Гарт шел по улице третьего яруса, когда ностальгия навалилась на его в полную силу. Ему пришлось остановиться, воображение заполняло пробелы в толпах, сновавших туда и сюда, словно множество черных муравьев. Ему виделись юные денди его молодости, важничающие и отставляющие ногу, чтобы были видны пистолеты; молоденькие девицы, облокотившиеся на перила балконов высоко вверху, подчеркнуто делали вид, что их не интересует происходящее на улице. Этими дорогами Гарт или гулял, или пробегал, или улепетывал десятки раз.
Он знал, что часть его бывших земляков умерли, некоторые принялись стали примерными семьянинами и отреклись от своей юности. Прочие же... Тюрьмы были по-прежнему полны, как рассказал ему этим утром один из новых плотников Венеры Фаннинг. И если знать, куда смотреть и как читать... Вон там, да, он видел тонкие каракули граффити на стене в десяти футах за парапетом. Сделанные мелом, они были почти не видны, если только не искать специально. «Отменить Эдикт №1», — говорили остроконечные буквы.

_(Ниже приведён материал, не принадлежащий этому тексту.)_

-- ==== Sys2Proof/Machine/Outputs.lean ====
section
/-!
DEFINITION. The pins by level (R4). The outputs are functions of the state (R34, R86, R176, R185, R194,
R198): what the part drives follows from the states of its blocks and holds no state of its own
(notes/assumptions/28.md). RESETN asserted holds every output (R197).
-/

namespace Sys2Proof.Machine

/-- SUPA, SUPB: true with the supply valve open (R34, R176, R198). -/
def State.supplyOpen (s : State) (c : Side) : Bool :=
  !s.pins.resetn && !s.safety.override && decide ((s.circ c).state = .running) &&
  (match s.stepOf c with
    | some st => decide (st.kind ≠ .drain)
    | none => false)

/-- PMPA, PMPB: true with the return pump on (R34, R176, R198). -/
def State.pumpOn (s : State) (c : Side) : Bool :=
  !s.pins.resetn && !s.safety.override &&
  (decide ((s.circ c).state = .running) || decide ((s.circ c).state = .runOut))

/-- DRNA, DRNB: true at pin level 1, the drain valve closed; it is open in every state (R34, R198). -/
def State.drainClosedPin (_ : State) (_ : Side) : Bool := false

/-- The medium selector of R198: 0 WATER, 1 HOT_WATER, 2 DETERGENT, 3 ACID, 4 SANITIZER. -/
def Medium.selector : Medium → Nat
  | .none => 0
  | .water => 0
  | .hotWater => 1
  | .detergent => 2
  | .acid => 3
  | .sanitizer => 4

/-- MEDA, MEDB: the step's medium while the supply valve is open, else WATER (R34, R198). -/
def State.mediumPin (s : State) (c : Side) : Nat :=
  if s.supplyOpen c then
    match s.stepOf c with
    | some st => st.medium.selector
    | none => 0
  else 0

/-- DRPA, DRPB: the drop selector (R14, R198). -/
def State.dropPin (s : State) (c : Side) : Nat :=
  match c with
  | .a => s.circA.dropSel - 1
  | .b => s.circB.dropSel - 5

/-- FILV: true with the fill valve open (R86, R176, R198). -/
def State.fillValveOpen (s : State) : Bool :=
  !s.pins.resetn && !s.safety.override && decide (s.fill.state = .flowing)

/-- DEMAND_L asserted (R86, R176). -/
def State.demand (s : State) (line : Nat) : Bool :=
  !s.pins.resetn && !s.safety.override &&
  (decide (s.fill.state = .awaitSkid) || decide (s.fill.state = .flowing)) &&
  decide (s.fill.line = line)

/-- FDRP: the fill-drop selector (R14, R198). -/
def State.fillDropPin (s : State) : Nat := s.fill.dropSel - 1

/-- ATTN asserted: while the event queue holds a record (R194). -/
def State.attn (s : State) : Bool := !s.pins.resetn && decide (s.events.records ≠ [])

/-- The level of YLD in an attempt: the bit of the cell in progress, 1 before its first cell (R154). -/
def Attempt.driven (a : Attempt) : Bool :=
  match a.cells with
  | 0 => true
  | k + 1 => (lineBits a.content).getD k true

/-- YLD: the bit driven in SENDING, released at 1 otherwise (R143, R154, R197). -/
def State.yld (s : State) : Bool :=
  s.pins.resetn ||
  (match s.line.attempt with
    | some a => a.driven
    | none => true)

/-- The bytes of a response in the order shifted out (R185). -/
def Response.bytes (r : Response) : List Byte :=
  Config.statusCode r.status :: put1 r.body.length ++ r.body

/-- The `i`-th byte the part shifts out in an exchange: the response, then 0x00; 0 with SELN deasserted
or an exchange not taken (R185, R197). -/
def State.shiftedByte (s : State) (i : Nat) : Byte :=
  match s.port.shiftOut with
  | some r => (Response.bytes r).getD i 0
  | none => 0

/-- SDO after `k` falling edges of SCK in the exchange: each byte MSB first, the first one's MSB from the
assertion of SELN on; 0 with SELN deasserted or RESETN asserted (R185, R197). -/
def State.sdo (s : State) (k : Nat) : Bool :=
  !s.pins.resetn && (s.shiftedByte (k / 8)).getLsbD (7 - k % 8)

/-! ### Levels (R4) -/

/-- The inputs that are asserted or deasserted (R4, R185). -/
inductive InputPin where
  | resetn
  | estop
  | pfw
  | seln
  | derate
  | sumpEmpty
  | conn (d : Drop)
  | high (d : Drop)
  | deliv (l : FillLine)
  deriving DecidableEq, Repr

/-- RESETN, ESTOP, PFW (R4) and SELN (R185) are active low, the others active high (R4). -/
def InputPin.activeLow : InputPin → Bool
  | .resetn => true
  | .estop => true
  | .pfw => true
  | .seln => true
  | .derate => false
  | .sumpEmpty => false
  | .conn _ => false
  | .high _ => false
  | .deliv _ => false

/-- Whether an input is asserted. -/
def State.inputAsserted (s : State) : InputPin → Bool
  | .resetn => s.pins.resetn
  | .estop => s.pins.estop
  | .pfw => s.pins.pfw
  | .seln => decide (s.port.exchange ≠ .none)
  | .derate => s.pins.derate
  | .sumpEmpty => s.pins.sump
  | .conn d => s.conn d.num
  | .high d => s.high d.num
  | .deliv l => s.deliv l.num

/-- The level of an input pin: its active level when asserted (R4). -/
def State.inputLevel (s : State) (p : InputPin) : Bool := s.inputAsserted p != p.activeLow

/-- The level of DEMAND1..DEMAND4, active high (R4). -/
def State.demandLevel (s : State) (l : FillLine) : Bool := s.demand l.num

/-- The level of ATTN, active high (R4). -/
def State.attnLevel (s : State) : Bool := s.attn

end Sys2Proof.Machine
end

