-- ==== Sys2Proof/Machine/Step.lean ====
section
/-!
DEFINITION. One step: the command at the front of the queue, or, with none waiting, the timebase
(notes/assumptions/1.md).
-/

namespace Sys2Proof.Machine

/-- Takes the command at the front of the queue and runs it with the queue's rest; with an empty queue
the timebase moves on. -/
def step (s : State) : Host.Outcome State Fault Refusal :=
  match s.pending with
  | [] => .next (idleStep s)
  | c :: rest => exec c { s with pending := rest }

/-- `s` with the command a word spells put at the front of its queue; unchanged where the word spells
none. -/
def State.withFetchWord (s : State) (nbits w : Nat) : State :=
  match decodeTableWord nbits w with
  | some c => { s with pending := c :: s.pending }
  | none => s

end Sys2Proof.Machine
end

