/-- The fill controller at the entry into SAFE: AWAIT_SKID, FLOWING, and CLOSING of kind NORMAL or HIGH become
INTERRUPTED with their timers stopped and the line released, close kind, volume at close and trail used kept;
in IDLE, WAIT_DROP, ADMIT, INTERRUPTED and CLOSING of kind ABORT or DROP_LOST nothing changes (R97). -/
def fillAtSafe (s t : State) : Prop :=
  (s.fill.state = .awaitSkid ∨ s.fill.state = .flowing ∨
      (s.fill.state = .closing ∧ (s.fill.closeKind = .normal ∨ s.fill.closeKind = .high)) →
    t.fill = { s.fill with state := .interrupted, skid := none, noFlow := none, runOut := none } ∧
    t.adm.claimFill.need = .zero ∧
    (s.adm.claimFill.need ≠ .zero → t.adm.claimFill.state = .idle)) ∧
  (s.fill.state = .idle ∨ s.fill.state = .waitDrop ∨ s.fill.state = .admitting ∨
      s.fill.state = .interrupted ∨
      (s.fill.state = .closing ∧ (s.fill.closeKind = .abort ∨ s.fill.closeKind = .dropLost)) →
    t.fill = s.fill ∧ t.adm.claimFill.need = s.adm.claimFill.need)

/-- The outputs of R176 at their de-energised levels. -/
def outputsOff (s : State) : Prop :=
  (∀ c, s.supplyOpen c = false ∧ s.mediumPin c = 0 ∧ s.pumpOn c = false ∧
    s.drainClosedPin c = false) ∧
  s.fillValveOpen = false ∧ ∀ line, s.demand line = false

/-- The output override is set in SAFE and RESETTING and nowhere else (R176, R182, R196). -/
def overrideRight (s : State) : Prop :=
  s.safety.override = true ↔ (s.bay = .safe ∨ s.bay = .resetting)

/-- The causes, the first cause and the snapshot are there in SAFE alone (R173, R177). -/
def causesRight (s : State) : Prop :=
  (s.safety.first.isSome = true ↔ s.bay = .safe) ∧
  (s.safety.snapshot.isSome = true ↔ s.bay = .safe) ∧
  (s.bay ≠ .safe → s.safety.causes = .empty)

/-! ### Bounds -/

/-- The event queue holds at most 32 records (R193). -/
def eventsBounded (s : State) : Prop := s.events.records.length ≤ 32

/-- The line-health window holds at most 32 outcomes (R159), and the line is GOOD only below 8 bad
outcomes and DEGRADED only above 2 (R160). -/
def lineHealthy (s : State) : Prop :=
  s.line.window.length ≤ 32 ∧ (s.line.degraded = false → s.line.badCount < 8) ∧
  (s.line.degraded = true → 2 < s.line.badCount)

/-- The trail values lie in 0..200 (R95). -/
def trailsBounded (s : State) : Prop :=
  s.fill.trails.t1 ≤ 200 ∧ s.fill.trails.t2 ≤ 200 ∧ s.fill.trails.t3 ≤ 200 ∧ s.fill.trails.t4 ≤ 200

/-- The peer table in ascending order of address, no entry for address 0 or for the own address, and
none in SETUP (R133, R134, R142). -/
def peersRight (s : State) : Prop :=
  s.peers.Pairwise (fun p q => p.address.toNat < q.address.toNat) ∧
  (∀ p ∈ s.peers, p.address ≠ 0 ∧ s.ownAddr ≠ some p.address) ∧
  (s.bay = .setup → s.peers = [])

/-- The bay's own books: override, causes, event queue, line health, trails, peer table. -/
def booksRight (s : State) : Prop :=
  overrideRight s ∧ causesRight s ∧ eventsBounded s ∧ lineHealthy s ∧ trailsBounded s ∧ peersRight s

/-! ### Draws -/

/-- The configured capacity of a quantity. -/
def capacity (c : Configuration) : Quantity → Nat
  | .heat => c.capHeat
  | .flow => c.capFlow
  | .drain => c.capDrain

/-- No claim is in INTENT and no settle window runs, but in LIVE (R109, R118). -/
def intentsRight (s : State) : Prop :=
  s.bay ≠ .live → s.adm.settle = none ∧ ∀ k, (s.claim k).state ≠ .intent

/-- The own committed draws stay within the configured capacities (R116), with what that rests on: the
derate percentages, the effective capacities, no draw held in SETUP, intents in LIVE alone. -/
def drawsRight (s : State) : Prop :=
  (∀ q, s.adm.ownCommitted q ≤ capacity s.cfg q) ∧ (∀ q, s.adm.eff q ≤ capacity s.cfg q) ∧
  s.cfg.heatPercent ≤ 100 ∧ s.cfg.flowPercent ≤ 100 ∧ intentsRight s ∧
  (s.bay = .setup → ∀ k, (s.claim k).committed = .zero)

/-! ### Valves -/

/-- A claim found SATISFIED holds exactly what it needs (R106). -/
def satisfiedRight (s : State) : Prop :=
  ∀ k, (s.claim k).state = .satisfied → (s.claim k).committed = (s.claim k).need

/-- In SAFE nothing is committed (R118). -/
def stoppedRight (s : State) : Prop :=
  s.bay = .safe → ∀ k, (s.claim k).committed = .zero ∧ (s.claim k).state ≠ .satisfied

/-- In SETUP and RESETTING there is no job, and the circuits and the fill controller are IDLE (R26, R51,
R102). -/
def restingRight (s : State) : Prop :=
  (s.bay = .setup ∨ s.bay = .resetting) →
    s.jobs.staged = none ∧ s.jobs.active = none ∧ s.fill.state = .idle ∧
    ∀ c, (s.circ c).state = .idle

/-- A circuit in RUN has its claim granted, in LISTEN or LIVE (R33, R34, R47). -/
def runsGranted (s : State) : Prop :=
  ∀ c, (s.circ c).state = .running → (s.claim (sideConsumer c)).granted = true ∧ notStopped s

Гарт улыбнулся. Ах, юная наивность! Эдикт №1 был принят так давно, что большинство граждан Спайра и не подозревали о его существовании, и даже если им зачитать эдикт — не поняли бы его значения. Похоже, горячие головы внутри молодежи Спайра все еще увлекались политикой, и все еще так же бездарно проводили свои взгляды в жизнь, как и в его дни. Как доказательство — вчерашняя омерзительная атака бомбистов.
Воспоминание прогнало из мыслей Гарта всю сентиментальность. Он стоически сжал губы и продолжил путь вдоль улицы, глубоко засунув руки в карманы куртки и избегая взглядов девиц, слоняющихся по аллеям. Ноющие ноги несли его по одной лестнице, потом по другой, третьей... Натруженные колени и бедра начали протестовать. Когда он в последний раз шел этой дорогой, он мог бы проделать весь путь наверх бегом.

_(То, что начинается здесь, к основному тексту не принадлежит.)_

-- ==== Sys2Proof/Certificates/Slice0/Obligations.lean ====
section
/-!
DEFINITION. The statements about the DW460 model. A request row is taken with the exchange that carries
it in progress (`inExchange`); `Obligations.PortExchanges` takes every other form back to that one.
-/

open Sys2Proof Sys2Proof.Machine Sys2Proof.Safety

/-! ### The queue and the port -/

/-- A step with commands waiting runs the one at the front, with the queue's rest; and no command ends in
a fault or a refusal. -/
def Obligations.StepRunsQueueFront : Prop :=
  (∀ (c : Instr) (rest : List Instr) (s : State), s.pending = c :: rest →
    step s = exec c { s with pending := rest }) ∧
  ∀ (c : Instr) (s : State), ∃ t, exec c s = .next t

/-- With no command waiting: a single row that is due goes into the queue; with none due a millisecond
passes, in which the count of R2 moves in LISTEN, LIVE and SAFE alone, every running timer counts down, the
pause timers and the fill duration count up, and nothing else changes. The model's choice,
notes/assumptions/1.md. -/
def Obligations.EmptyQueueStepsTime : Prop :=
  ∀ s : State, s.pending = [] →
    (∀ i, s.due = [i] → step s = .next { s with pending := [i] }) ∧
    (s.due = [] →
      ∃ t, step s = .next t ∧
        (inYard s → t.ms = s.ms + 1) ∧ (¬inYard s → t.ms = s.ms) ∧
        t.adm =
          { s.adm with
            announce := s.adm.announce.map (· - 1)
            listen := s.adm.listen.map (· - 1)
            settle := s.adm.settle.map (· - 1) } ∧
        (∀ c, t.circ c =
          { s.circ c with
            dropWait := (s.circ c).dropWait.map (· - 1)
            stepSecond := (s.circ c).stepSecond.map (· - 1)
            stallMonitor := (s.circ c).stallMonitor.map (· - 1)
            stallLimit := (s.circ c).stallLimit.map (· - 1)
            sump := (s.circ c).sump.map (· - 1)
            runOut := (s.circ c).runOut.map (· - 1)
            pause := (s.circ c).pause.map fun n => min (n + 1) 4294967295 }) ∧
        t.fill =
          { s.fill with
            dropWait := s.fill.dropWait.map (· - 1)
            skid := s.fill.skid.map (· - 1)
            noFlow := s.fill.noFlow.map (· - 1)
            runOut := s.fill.runOut.map (· - 1)
            duration :=
              if s.fill.state = .awaitSkid ∨ s.fill.state = .flowing ∨ s.fill.state = .closing
              then min (s.fill.duration + 1) 4294967295 else s.fill.duration } ∧
        t.leaveTimer = s.leaveTimer.map (· - 1) ∧
        t.bay = s.bay ∧ t.jobs = s.jobs ∧ t.peers = s.peers ∧ t.line = s.line ∧ t.certs = s.certs ∧
        t.port = s.port ∧ t.events = s.events ∧ t.safety = s.safety ∧ t.sticky = s.sticky ∧
        t.pins = s.pins ∧ t.frontEnd = s.frontEnd ∧ t.config = s.config ∧ t.store = s.store ∧
        t.ownAddr = s.ownAddr ∧ t.tie = s.tie ∧ t.drawn = s.drawn ∧ t.pending = [])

Когда-то, в беззаботный период Реконструкции, в сотнях футов над официальным уровнем улиц Хаммерлонга между двумя зданиями был перекинут мостик. До времен сохранистов, даже до того, как паранойя обособленности захлестнула все великие нации, здесь процветали культура и искусство.
Мост был двухэтажным в высоту, и с боков остеклен витражными окнами, которые ловили свет Кандеса. Им не пользовались обитатели ни одной из башен: кузницы одной мало нуждались в бумагоделательном предприятии другой. Десятилетиями залитые солнцем высотные пространства моста были заняты богемными артистами — и обожавшими их агитаторами и революционерами.
Когда Гарт одолел последние несколько ступеней пожарной лестницы из кованого железа в центре пролета, его сердце уже бешено колотилось. Он сделал паузу, чтобы восстановить дыхание, стоя рядом с коваными завитушками двери и прислушиваясь к исходившей из-за нее скрипучей граммофонной музыке. Потом постучал в дверь.
Граммофон остановился. Он услышал звуки возни, приглушенные голоса. Затем дверь приотворилась на дюйм. «Да?» — воинственно сказал чей-то голос.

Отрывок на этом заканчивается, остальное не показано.